A decade ago, Sakae Kato stayed behind to rescue cats abandoned by neighbours who fled the radiation clouds belching from the nearby Fukushima nuclear plant. He won't leave.
"I want to make sure I am here to take care of the last one," he said from his home in the contaminated quarantine zone. "After that I want to die, whether that be a day or hour later."
Kato's house stands close to a field which is being decontaminated.
Decontamination in fields near his house signal that other residents will soon be allowed to return.
He estimates he spends $7,000 a month on his animals, part of it to buy dog food for wild boar that gather near his house at sunset.

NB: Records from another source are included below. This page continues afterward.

-- ==== Sys2Proof/Laws/State.lean ====
section
/-! SUPPORT. What each update of one unit of the device leaves in every field: true by unfolding, so that no later proof
unfolds a record update. -/

namespace Sys2Proof.Machine

/-! ### onTime -/

@[simp] theorem Dev.onTime_time (d : Dev) (f : Time → Time) : (d.onTime f).time = f d.time := rfl
@[simp] theorem Dev.onTime_power (d : Dev) (f : Time → Time) : (d.onTime f).power = d.power := rfl
@[simp] theorem Dev.onTime_fuses (d : Dev) (f : Time → Time) : (d.onTime f).fuses = d.fuses := rfl
@[simp] theorem Dev.onTime_boot (d : Dev) (f : Time → Time) : (d.onTime f).boot = d.boot := rfl
@[simp] theorem Dev.onTime_host (d : Dev) (f : Time → Time) : (d.onTime f).host = d.host := rfl
@[simp] theorem Dev.onTime_arms (d : Dev) (f : Time → Time) : (d.onTime f).arms = d.arms := rfl
@[simp] theorem Dev.onTime_joints (d : Dev) (f : Time → Time) : (d.onTime f).joints = d.joints := rfl
@[simp] theorem Dev.onTime_mults (d : Dev) (f : Time → Time) : (d.onTime f).mults = d.mults := rfl
@[simp] theorem Dev.onTime_chops (d : Dev) (f : Time → Time) : (d.onTime f).chops = d.chops := rfl
@[simp] theorem Dev.onTime_loop (d : Dev) (f : Time → Time) : (d.onTime f).loop = d.loop := rfl
@[simp] theorem Dev.onTime_tuning (d : Dev) (f : Time → Time) : (d.onTime f).tuning = d.tuning := rfl
@[simp] theorem Dev.onTime_solver (d : Dev) (f : Time → Time) : (d.onTime f).solver = d.solver := rfl
@[simp] theorem Dev.onTime_kin (d : Dev) (f : Time → Time) : (d.onTime f).kin = d.kin := rfl
@[simp] theorem Dev.onTime_sep (d : Dev) (f : Time → Time) : (d.onTime f).sep = d.sep := rfl
@[simp] theorem Dev.onTime_deck (d : Dev) (f : Time → Time) : (d.onTime f).deck = d.deck := rfl
@[simp] theorem Dev.onTime_sig (d : Dev) (f : Time → Time) : (d.onTime f).sig = d.sig := rfl
@[simp] theorem Dev.onTime_disp (d : Dev) (f : Time → Time) : (d.onTime f).disp = d.disp := rfl
@[simp] theorem Dev.onTime_skim (d : Dev) (f : Time → Time) : (d.onTime f).skim = d.skim := rfl
@[simp] theorem Dev.onTime_pwm (d : Dev) (f : Time → Time) : (d.onTime f).pwm = d.pwm := rfl
@[simp] theorem Dev.onTime_bus (d : Dev) (f : Time → Time) : (d.onTime f).bus = d.bus := rfl
@[simp] theorem Dev.onTime_pair (d : Dev) (f : Time → Time) : (d.onTime f).pair = d.pair := rfl
@[simp] theorem Dev.onTime_safety (d : Dev) (f : Time → Time) : (d.onTime f).safety = d.safety := rfl
@[simp] theorem Dev.onTime_faults (d : Dev) (f : Time → Time) : (d.onTime f).faults = d.faults := rfl
@[simp] theorem Dev.onTime_waiting (d : Dev) (f : Time → Time) : (d.onTime f).waiting = d.waiting := rfl
@[simp] theorem Dev.onTime_fresh (d : Dev) (f : Time → Time) : (d.onTime f).fresh = d.fresh := rfl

Farmers consider them pests, and also blame them for wrecking empty homes.
Left: Unuma looks into her former home. Right: A bamboo tree grows inside Unuma's former home.
About 30 km (19 miles) southeast, still in the restricted zone, Hisae Unuma is also surveying the state of her home, which withstood the earthquake a decade ago but is now close to collapsing after years of being battered by wind, rain and snow.
"I'm surprised it's still standing," the 67-year-old farmer said, a week after the tremor that damaged Kato's house.
"I could see my cattle in the field from there," she said pointing to the living room, a view now blocked by a tangle of bamboo.
A seawall under construction.
Unuma fled as the cooling system at Tokyo Electric Power Co's nuclear plant 2.5 km away failed and its reactors began to melt down.
The government, which has adopted Fukushima as a symbol of national revival amid preparations for Tokyo Olympic Games, is encouraging residents to return to decontaminated land.
Lingering fears about the nuclear plant, jobs and poor infrastructure are keeping many away, though.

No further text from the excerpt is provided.